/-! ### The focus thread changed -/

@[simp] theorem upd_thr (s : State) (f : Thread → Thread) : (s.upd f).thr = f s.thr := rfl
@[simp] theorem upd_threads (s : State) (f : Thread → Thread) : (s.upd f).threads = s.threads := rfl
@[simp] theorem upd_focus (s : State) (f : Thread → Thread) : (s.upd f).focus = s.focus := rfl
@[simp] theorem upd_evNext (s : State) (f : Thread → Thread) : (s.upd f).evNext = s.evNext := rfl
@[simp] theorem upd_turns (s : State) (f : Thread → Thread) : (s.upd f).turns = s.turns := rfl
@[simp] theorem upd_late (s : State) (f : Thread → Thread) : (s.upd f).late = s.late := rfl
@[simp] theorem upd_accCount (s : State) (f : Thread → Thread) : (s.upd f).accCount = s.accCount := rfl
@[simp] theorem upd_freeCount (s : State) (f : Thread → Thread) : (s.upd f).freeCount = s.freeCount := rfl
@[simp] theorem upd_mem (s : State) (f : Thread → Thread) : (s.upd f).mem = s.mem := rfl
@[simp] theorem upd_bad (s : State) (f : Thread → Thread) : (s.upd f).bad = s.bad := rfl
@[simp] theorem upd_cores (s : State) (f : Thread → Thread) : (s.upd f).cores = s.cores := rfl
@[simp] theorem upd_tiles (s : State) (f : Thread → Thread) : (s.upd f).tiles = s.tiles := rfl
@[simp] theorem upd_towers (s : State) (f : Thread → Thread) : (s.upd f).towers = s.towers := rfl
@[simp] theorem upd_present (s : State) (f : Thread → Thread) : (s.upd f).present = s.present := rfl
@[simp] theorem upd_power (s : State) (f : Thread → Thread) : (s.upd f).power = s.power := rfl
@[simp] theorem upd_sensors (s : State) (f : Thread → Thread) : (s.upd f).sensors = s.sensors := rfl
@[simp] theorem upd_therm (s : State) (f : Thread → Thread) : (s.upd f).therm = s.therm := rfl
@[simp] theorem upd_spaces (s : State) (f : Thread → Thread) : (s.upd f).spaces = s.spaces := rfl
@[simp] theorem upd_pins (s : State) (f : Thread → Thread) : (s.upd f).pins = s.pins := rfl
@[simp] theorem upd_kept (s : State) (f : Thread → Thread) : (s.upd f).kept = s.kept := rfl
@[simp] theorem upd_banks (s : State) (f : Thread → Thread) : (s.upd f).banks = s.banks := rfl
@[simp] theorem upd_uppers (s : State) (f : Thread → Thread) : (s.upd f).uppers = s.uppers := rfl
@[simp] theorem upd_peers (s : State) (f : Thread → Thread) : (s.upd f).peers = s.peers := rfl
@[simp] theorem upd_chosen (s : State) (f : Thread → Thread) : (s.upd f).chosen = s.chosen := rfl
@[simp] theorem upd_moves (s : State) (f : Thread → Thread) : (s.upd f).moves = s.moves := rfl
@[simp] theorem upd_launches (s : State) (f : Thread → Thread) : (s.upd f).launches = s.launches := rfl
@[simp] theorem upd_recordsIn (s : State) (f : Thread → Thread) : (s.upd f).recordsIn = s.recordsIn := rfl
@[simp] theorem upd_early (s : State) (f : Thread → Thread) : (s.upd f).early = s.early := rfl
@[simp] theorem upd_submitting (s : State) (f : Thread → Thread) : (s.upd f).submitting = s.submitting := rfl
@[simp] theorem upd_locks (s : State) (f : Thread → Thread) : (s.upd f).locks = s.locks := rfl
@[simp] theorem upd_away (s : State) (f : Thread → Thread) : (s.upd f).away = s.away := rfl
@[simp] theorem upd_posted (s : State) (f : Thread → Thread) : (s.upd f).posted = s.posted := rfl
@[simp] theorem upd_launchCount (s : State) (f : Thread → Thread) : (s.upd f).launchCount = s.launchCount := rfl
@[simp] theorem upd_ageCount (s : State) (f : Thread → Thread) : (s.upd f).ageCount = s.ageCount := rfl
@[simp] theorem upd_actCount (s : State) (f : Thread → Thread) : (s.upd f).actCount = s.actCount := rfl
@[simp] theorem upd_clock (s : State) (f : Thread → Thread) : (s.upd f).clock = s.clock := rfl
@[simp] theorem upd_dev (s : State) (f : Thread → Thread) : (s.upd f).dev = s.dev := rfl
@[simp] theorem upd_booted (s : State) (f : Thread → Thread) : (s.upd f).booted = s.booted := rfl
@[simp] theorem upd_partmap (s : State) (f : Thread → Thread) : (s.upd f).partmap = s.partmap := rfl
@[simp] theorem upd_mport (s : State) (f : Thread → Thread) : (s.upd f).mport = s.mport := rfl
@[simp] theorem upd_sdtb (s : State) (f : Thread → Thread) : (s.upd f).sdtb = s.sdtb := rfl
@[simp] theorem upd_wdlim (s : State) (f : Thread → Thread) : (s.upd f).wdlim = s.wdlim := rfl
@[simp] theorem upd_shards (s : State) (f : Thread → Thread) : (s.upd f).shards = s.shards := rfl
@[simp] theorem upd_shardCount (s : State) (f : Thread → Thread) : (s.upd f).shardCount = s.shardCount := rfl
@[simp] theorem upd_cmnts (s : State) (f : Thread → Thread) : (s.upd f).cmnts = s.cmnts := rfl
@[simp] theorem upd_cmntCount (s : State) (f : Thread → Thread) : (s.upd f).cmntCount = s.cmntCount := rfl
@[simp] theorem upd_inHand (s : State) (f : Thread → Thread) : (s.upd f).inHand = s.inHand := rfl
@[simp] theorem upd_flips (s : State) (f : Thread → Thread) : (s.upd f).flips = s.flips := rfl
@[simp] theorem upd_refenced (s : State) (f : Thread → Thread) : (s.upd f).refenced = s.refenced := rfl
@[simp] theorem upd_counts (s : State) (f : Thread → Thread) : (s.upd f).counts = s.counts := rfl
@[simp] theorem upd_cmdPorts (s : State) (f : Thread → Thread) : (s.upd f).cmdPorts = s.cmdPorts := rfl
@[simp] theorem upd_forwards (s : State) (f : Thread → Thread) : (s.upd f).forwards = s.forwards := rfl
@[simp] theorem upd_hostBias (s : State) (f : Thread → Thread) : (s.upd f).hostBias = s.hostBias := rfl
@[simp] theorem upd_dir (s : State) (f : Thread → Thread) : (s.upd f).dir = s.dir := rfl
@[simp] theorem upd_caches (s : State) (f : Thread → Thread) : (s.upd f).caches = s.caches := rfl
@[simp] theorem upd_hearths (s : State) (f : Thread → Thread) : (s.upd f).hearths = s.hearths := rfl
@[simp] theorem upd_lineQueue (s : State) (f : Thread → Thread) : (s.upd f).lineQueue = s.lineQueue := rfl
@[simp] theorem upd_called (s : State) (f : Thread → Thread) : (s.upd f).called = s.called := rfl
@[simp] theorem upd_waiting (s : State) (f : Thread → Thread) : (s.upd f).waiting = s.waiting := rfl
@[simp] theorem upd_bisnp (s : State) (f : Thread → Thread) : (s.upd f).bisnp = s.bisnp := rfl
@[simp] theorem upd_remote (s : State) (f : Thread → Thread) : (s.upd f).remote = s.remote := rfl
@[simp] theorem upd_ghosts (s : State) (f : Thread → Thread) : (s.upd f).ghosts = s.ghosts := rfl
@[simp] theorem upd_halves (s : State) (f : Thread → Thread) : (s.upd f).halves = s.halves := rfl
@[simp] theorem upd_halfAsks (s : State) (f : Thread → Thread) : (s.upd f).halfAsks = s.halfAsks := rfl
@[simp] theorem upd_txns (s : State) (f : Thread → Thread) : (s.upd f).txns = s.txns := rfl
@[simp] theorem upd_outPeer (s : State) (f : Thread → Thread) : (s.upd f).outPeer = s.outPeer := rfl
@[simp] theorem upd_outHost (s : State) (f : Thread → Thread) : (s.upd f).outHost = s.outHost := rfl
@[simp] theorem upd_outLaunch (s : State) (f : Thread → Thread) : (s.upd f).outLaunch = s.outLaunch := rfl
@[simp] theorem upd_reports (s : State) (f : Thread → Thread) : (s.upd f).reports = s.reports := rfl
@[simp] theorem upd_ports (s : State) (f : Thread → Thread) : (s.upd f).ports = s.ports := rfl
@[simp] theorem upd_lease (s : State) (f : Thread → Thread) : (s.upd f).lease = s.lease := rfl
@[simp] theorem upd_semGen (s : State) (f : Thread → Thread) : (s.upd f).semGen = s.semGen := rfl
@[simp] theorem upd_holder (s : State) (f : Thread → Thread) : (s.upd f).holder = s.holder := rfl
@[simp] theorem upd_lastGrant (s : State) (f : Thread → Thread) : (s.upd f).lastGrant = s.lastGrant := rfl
______________________________
Task =
Retype exactly the lines of the data above, starting at its first line and finishing with the line that has "s.threads := rfl" in it.

Written response =
/-! ### The focus thread changed -/

@[simp] theorem upd_thr (s : State) (f : Thread → Thread) : (s.upd f).thr = f s.thr := rfl
@[simp] theorem upd_threads (s : State) (f : Thread → Thread) : (s.upd f).threads = s.threads := rfl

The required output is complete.